Another vaccine is the one by the Oxford group, which is what we call chimp-adeno Oxford 1 virus. It is now in phase III, and an Indian company, the Serum Institute, is partnering with them. It is a chimeric adenovirus vector developed by the Oxford group. It has gone into good clinical trials, and they have also shown that all the adverse events [are] not very significant to disrupt [the trial], [are] mild to moderate, which people can adjust to. It has shown a lot of immunogenicity.

We need to wait for the results and these are all very robust groups--the NIH and Oxford. They do studies in a very ethical and systematic way involving proper design. I think we need to wait for these results in a very optimistic way.

Dr Kalantri, how do you read what Dr Kumarasamy is saying? And secondly, we were supposed to be targeting a launch for a vaccine on August 15, which may not happen, but that is how we were approaching the issue. So what is your advice to those who will be watching this or reading this later?

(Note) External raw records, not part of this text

/-! ### Links and slots written -/

theorem tput_tput_tget {α : Type} {n : Nat} (v : Vector α n) (d : α) (i : Nat) (f g : α → α) :
    tput (tput v i (f (tget v d i))) i (g (tget (tput v i (f (tget v d i))) d i)) = tput v i (g (f (tget v d i))) := by
  by_cases known : 1 ≤ i ∧ i ≤ n
  · rw [tget_tput_self v d _ known.1 known.2, tput_tput]
  · have outside : ∀ (w : Vector α n) (x : α), tput w i x = w := fun w x => by
      cases i with
      | zero => rfl
      | succ k => exact Vector.setIfInBounds_eq_of_size_le (by omega)
    rw [outside, outside, outside]

theorem State.updLink_updLink (s : State) (l : Nat) (f g : Link → Link) :
    (s.updLink l f).updLink l g = s.updLink l fun x => g (f x) :=
  congrArg (fun v => { s with links := v }) (tput_tput_tget s.links Link.empty l f g)

theorem State.updLink_same {s : State} {l : Nat} {f : Link → Link} (same : f (s.link l) = s.link l) : s.updLink l f = s := by
  have table : tput s.links l (f (s.link l)) = s.links := by
    rw [same]
    exact tput_tget _ _ _
  exact congrArg (fun v => { s with links := v }) table

theorem State.known_of_line {s : State} {l : Nat} {m : LinkMsg} (line : (s.link l).line = some m) : 1 ≤ l ∧ l ≤ 4 := by
  by_contra out
  have empty : s.link l = Link.empty := tget_outside s.links Link.empty (by omega)
  rw [empty] at line
  exact nomatch line

theorem Link.updSlot_same {x : Link} {k : Nat} {f : Slot → Slot} (same : f (x.slotAt k) = x.slotAt k) : x.updSlot k f = x := by
  unfold Link.updSlot
  rw [same]
  exact congrArg (fun v => { x with slots := v }) (tput_tget x.slots k Slot.empty)

theorem State.slot_link {s t : State} {l k : Nat} (same : (t.link l).slots = (s.link l).slots) : t.slot l k = s.slot l k :=
  congrArg (fun v => tget v Slot.empty k) same

theorem Kept.slot {s t : State} (h : Kept s t) (l k : Nat) : t.slot l k = s.slot l k := State.slot_link (h.link l).1

/-! ### The end of a pass (R49, R51, R52) -/

/-- A commissioned slot still EMPTY at the end of a full pass becomes OFFLINE (R51). -/
def Slot.missed (x : Slot) : Slot := if x.state = .EMPTY ∧ x.commissioned.isSome then x.enter .OFFLINE else x

theorem Slot.missed_state (x : Slot) : x.missed.state =
    if x.state = .EMPTY ∧ x.commissioned.isSome = true then .OFFLINE else x.state := by
  unfold Slot.missed
  split <;> rfl

/-- A link whose slots have been looked at, at the end of a full pass. -/
def Link.missed (x : Link) (ks : List Nat) : Link := ks.foldl (fun x k => x.updSlot k Slot.missed) x

theorem Link.missed_frame (ks : List Nat) : ∀ x : Link, x.missed ks = { x with slots := (x.missed ks).slots } := by
  induction ks with
  | nil => exact fun _ => rfl
  | cons k ks ih => exact fun x => ih (x.updSlot k Slot.missed)

theorem Link.slotAt_missed (ks : List Nat) : ∀ x : Link, ks.Nodup → (∀ k ∈ ks, 1 ≤ k ∧ k ≤ 8) → ∀ j,
    (x.missed ks).slotAt j = if j ∈ ks then (x.slotAt j).missed else x.slotAt j := by
  induction ks with
  | nil => exact fun _ _ _ _ => rfl
  | cons k ks ih =>
    intro x distinct known j
    obtain ⟨fresh, rest⟩ := List.nodup_cons.mp distinct
    refine (ih (x.updSlot k Slot.missed) rest (fun i hi => known i (List.mem_cons_of_mem k hi)) j).trans ?_
    rw [Link.slotAt_updSlot]
    by_cases here : k = j
    · subst here
      rw [if_neg fresh, if_pos ⟨rfl, known k List.mem_cons_self⟩, if_pos List.mem_cons_self]
    · rw [if_neg (show ¬ (k = j ∧ 1 ≤ k ∧ k ≤ 8) from fun c => here c.1)]
      simp only [List.mem_cons, Ne.symm here, false_or]

/-- A slot looked at, at the end of a full pass. -/
theorem State.missSlot_spec (s : State) (l k : Nat) : let t := s.missSlot l k
    t = { s with links := t.links, capture := t.capture, kli := t.kli } ∧
    t.links = (s.updLink l fun x => x.updSlot k Slot.missed).links := by
  unfold State.missSlot
  dsimp only
  by_cases missing : (s.slot l k).state = .EMPTY ∧ (s.slot l k).commissioned.isSome = true
  · rw [if_pos missing, State.reportFault_frame]
    have made : (s.slot l k).missed = (s.slot l k).enter .OFFLINE := if_pos missing
    exact ⟨rfl, congrArg (fun x => tput s.links l { s.link l with slots := tput (s.link l).slots k x }) made.symm⟩
  · rw [if_neg missing]
    have same : (s.slot l k).missed = s.slot l k := if_neg missing
    exact ⟨rfl, (congrArg State.links (State.updLink_same (Link.updSlot_same same))).symm⟩

theorem State.missSlots_spec (l : Nat) (ks : List Nat) : ∀ s : State, let t := ks.foldl (fun s k => s.missSlot l k) s
    t = { s with links := t.links, capture := t.capture, kli := t.kli } ∧
    t.links = (s.updLink l fun x => x.missed ks).links := by
  induction ks with
  | nil => exact fun s => ⟨rfl, (congrArg State.links (State.updLink_same (s := s) (l := l) (f := fun x => x) rfl)).symm⟩
  | cons k ks ih =>
    intro s
    obtain ⟨frame, links⟩ := ih (s.missSlot l k)
    obtain ⟨frame', links'⟩ := s.missSlot_spec l k
    refine ⟨?_, links.trans ?_⟩
    · have e := frame
      rw [List.foldl_cons]
      generalize ks.foldl (fun s k => s.missSlot l k) (s.missSlot l k) = t at e
      obtain ⟨ls, ca, kl, e'⟩ : ∃ ls ca kl, s.missSlot l k = { s with links := ls, capture := ca, kli := kl } :=
        ⟨_, _, _, frame'⟩
      rw [e'] at e
      exact e
    · refine Eq.trans ?_ (congrArg State.links (s.updLink_updLink l (fun x => x.updSlot k Slot.missed) fun x => x.missed ks))
      exact congrArg (fun v => tput v l ((tget v Link.empty l).missed ks)) links'

/-- A pass has ended, but for the report of a full one. -/
def State.passEnded (s : State) (l : Nat) (full : Bool) : State :=
  let s1 := s.updLink l fun x => { x with enumPass := none }
  let s2 := if full then slotNos.foldl (fun s k => s.missSlot l k) s1 else s1
  s2.updLink l fun x => { x with rollTimer := s2.anyOffline l }

theorem State.endPass_eq (s : State) (l : Nat) (full : Bool) :
    s.endPass l full = if full then (s.passEnded l full).reportPass l else s.passEnded l full := rfl

/-- A link after the end of a pass (R49, R51, R52). -/
def Link.passEnded (x : Link) (full : Bool) : Link :=
  let y := if full then ({ x with enumPass := none } : Link).missed slotNos else { x with enumPass := none }
  { y with rollTimer := slotNos.any fun k => decide ((y.slotAt k).state = .OFFLINE) }

theorem State.passEnded_spec (s : State) (l : Nat) (full : Bool) (known : 1 ≤ l ∧ l ≤ 4) : let t := s.passEnded l full
    t = { s with links := t.links, capture := t.capture, kli := t.kli } ∧
    ∀ m, t.link m = if l = m then (s.link l).passEnded full else s.link m := by
  have read : ∀ (t : State) (f : Link → Link), t.links = (s.updLink l f).links → ∀ m,
      t.link m = if l = m then f (s.link l) else s.link m := fun t f e m => by
    have := (congrArg (fun v => tget v Link.empty m) e).trans (s.link_updLink l m f)
    refine this.trans ?_
    by_cases here : l = m
    · rw [if_pos ⟨here, known⟩, if_pos here]
    · rw [if_neg fun c => here c.1, if_neg here]
  have timed : ∀ (u : State) (f : Link → Link), u = { s with links := u.links, capture := u.capture, kli := u.kli } →
      u.links = (s.updLink l f).links →
      let t := u.updLink l fun x => { x with rollTimer := u.anyOffline l }
      t = { s with links := t.links, capture := t.capture, kli := t.kli } ∧
      ∀ m, t.link m = if l = m then { f (s.link l) with
        rollTimer := slotNos.any fun k => decide (((f (s.link l)).slotAt k).state = .OFFLINE) } else s.link m := by
    intro u f frame links
    have own : u.link l = f (s.link l) := (read u f links l).trans (if_pos rfl)
    have offline : u.anyOffline l = slotNos.any fun k => decide (((f (s.link l)).slotAt k).state = .OFFLINE) := by
      unfold State.anyOffline State.slot
      rw [own]
    refine ⟨?_, fun m => ?_⟩
    · obtain ⟨ls, ca, k, e⟩ : ∃ ls ca k, u = { s with links := ls, capture := ca, kli := k } := ⟨_, _, _, frame⟩
      rw [e]
      rfl
    · refine (u.link_updLink l m _).trans ?_
      by_cases here : l = m
      · rw [if_pos ⟨here, known⟩, if_pos here, own, offline]
      · rw [if_neg fun c => here c.1, if_neg here, read u f links m, if_neg here]
  unfold State.passEnded Link.passEnded
  dsimp only
  cases full with
  | false => exact timed (s.updLink l fun x => { x with enumPass := none }) _ rfl rfl
  | true =>
    obtain ⟨frame, links⟩ := State.missSlots_spec l slotNos (s.updLink l fun x => { x with enumPass := none })
    rw [State.updLink_updLink] at links
    exact timed _ (fun x => ({ x with enumPass := none } : Link).missed slotNos) frame links

theorem slotNos_range {k : Nat} : k ∈ slotNos ↔ 1 ≤ k ∧ k ≤ 8 := by
  unfold slotNos
  rw [List.mem_range'_1]
  omega

theorem Link.slotAt_outside (x : Link) {k : Nat} (out : ¬ (1 ≤ k ∧ k ≤ 8)) : x.slotAt k = Slot.empty :=
  tget_outside x.slots Slot.empty (by omega)

/-- The parts of a link after the end of a pass. -/
theorem Link.passEnded_parts (x : Link) (full : Bool) : let y := x.passEnded full
    y = { x with slots := y.slots, enumPass := none, rollTimer := y.rollTimer } ∧
    (y.rollTimer = true ↔ ∃ k, 1 ≤ k ∧ k ≤ 8 ∧ (y.slotAt k).state = .OFFLINE) ∧
    ∀ k, (y.slotAt k).state = if full = true ∧ (x.slotAt k).state = .EMPTY ∧ (x.slotAt k).commissioned.isSome = true
      then .OFFLINE else (x.slotAt k).state := by
  refine ⟨?_, ?_, fun k => ?_⟩
  · unfold Link.passEnded
    cases full with
    | false => rfl
    | true =>
      dsimp only
      rw [if_pos rfl, Link.missed_frame]
  · unfold Link.passEnded
    dsimp only
    rw [List.any_eq_true]
    constructor
    · rintro ⟨k, mem, off⟩
      obtain ⟨low, high⟩ := slotNos_range.mp mem
      exact ⟨k, low, high, of_decide_eq_true off⟩
    · rintro ⟨k, low, high, off⟩
      exact ⟨k, slotNos_range.mpr ⟨low, high⟩, decide_eq_true off⟩
  · unfold Link.passEnded
    cases full with
    | false => exact (if_neg fun c => nomatch c.1).symm
    | true =>
      have timed : ∀ (y : Link) (b : Bool), ({ y with rollTimer := b } : Link).slotAt k = y.slotAt k := fun _ _ => rfl
      have begun : ({ x with enumPass := none } : Link).slotAt k = x.slotAt k := rfl
      dsimp only
      rw [if_pos rfl, timed, Link.slotAt_missed slotNos _ (by decide) fun j hj => slotNos_range.mp hj]
      by_cases known : 1 ≤ k ∧ k ≤ 8
      · rw [if_pos (slotNos_range.mpr known), Slot.missed_state]
        simp only [true_and, begun]
      · rw [if_neg fun c => known (slotNos_range.mp c)]
        have empty : x.slotAt k = Slot.empty := x.slotAt_outside known
        rw [begun, empty]
        exact (if_neg fun c => nomatch c.2.2).symm

/-- The report of a full pass changes no link but for the mark of its report. -/
theorem State.reportPass_link (s : State) (l m : Nat) :
    (s.reportPass l).link m = { s.link m with reported := ((s.reportPass l).link m).reported } := by
  have marked : (s.updLink l fun x => { x with reported := true }).link m =
      { s.link m with reported := ((s.updLink l fun x => { x with reported := true }).link m).reported } := by
    rw [State.link_updLink]
    split
    · rename_i here
      rw [here.1]
    · rfl
  unfold State.reportPass
  split
  · dsimp only
    split
    · have links : ∀ u : State, u.beginAudit.link m = u.link m := fun u =>
        congrArg (fun v => tget v Link.empty m) (congrArg State.links u.beginAudit_frame :)
      rw [links]
      exact marked
    · exact marked
  · rfl

/-- The end of a pass on its link and on the others (R49, R51, R52). -/
theorem State.endPass_link (s : State) (l : Nat) (full : Bool) (known : 1 ≤ l ∧ l ≤ 4) (m : Nat) :
    ((s.endPass l full).link m) = { (if l = m then (s.link l).passEnded full else s.link m) with
      reported := ((s.endPass l full).link m).reported } := by
  have links := (s.passEnded_spec l full known).2 m
  rw [s.endPass_eq]
  cases full with
  | false =>
    rw [if_neg Bool.false_ne_true, ← links]
  | true =>
    rw [if_pos rfl, ← links]
    exact State.reportPass_link _ l m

SPK: I think it is important to go by real research. I am reminded of some statements by Dr Soumya Swaminathan [chief scientist at the WHO] as well as Dr Fauci who said that we might see the birth of this vaccine by the winter of 2020 or probably the summer of 2021, provided we are extremely lucky. I think that is very important for us to understand--the virus development is going on by leaps and bounds, but it would be very premature to [say] whether the vaccine will really be available in the next couple of months or not. So we need to wait, we need to have a lot of patience, and maybe God-willing, probably early 2021 might see this vaccine.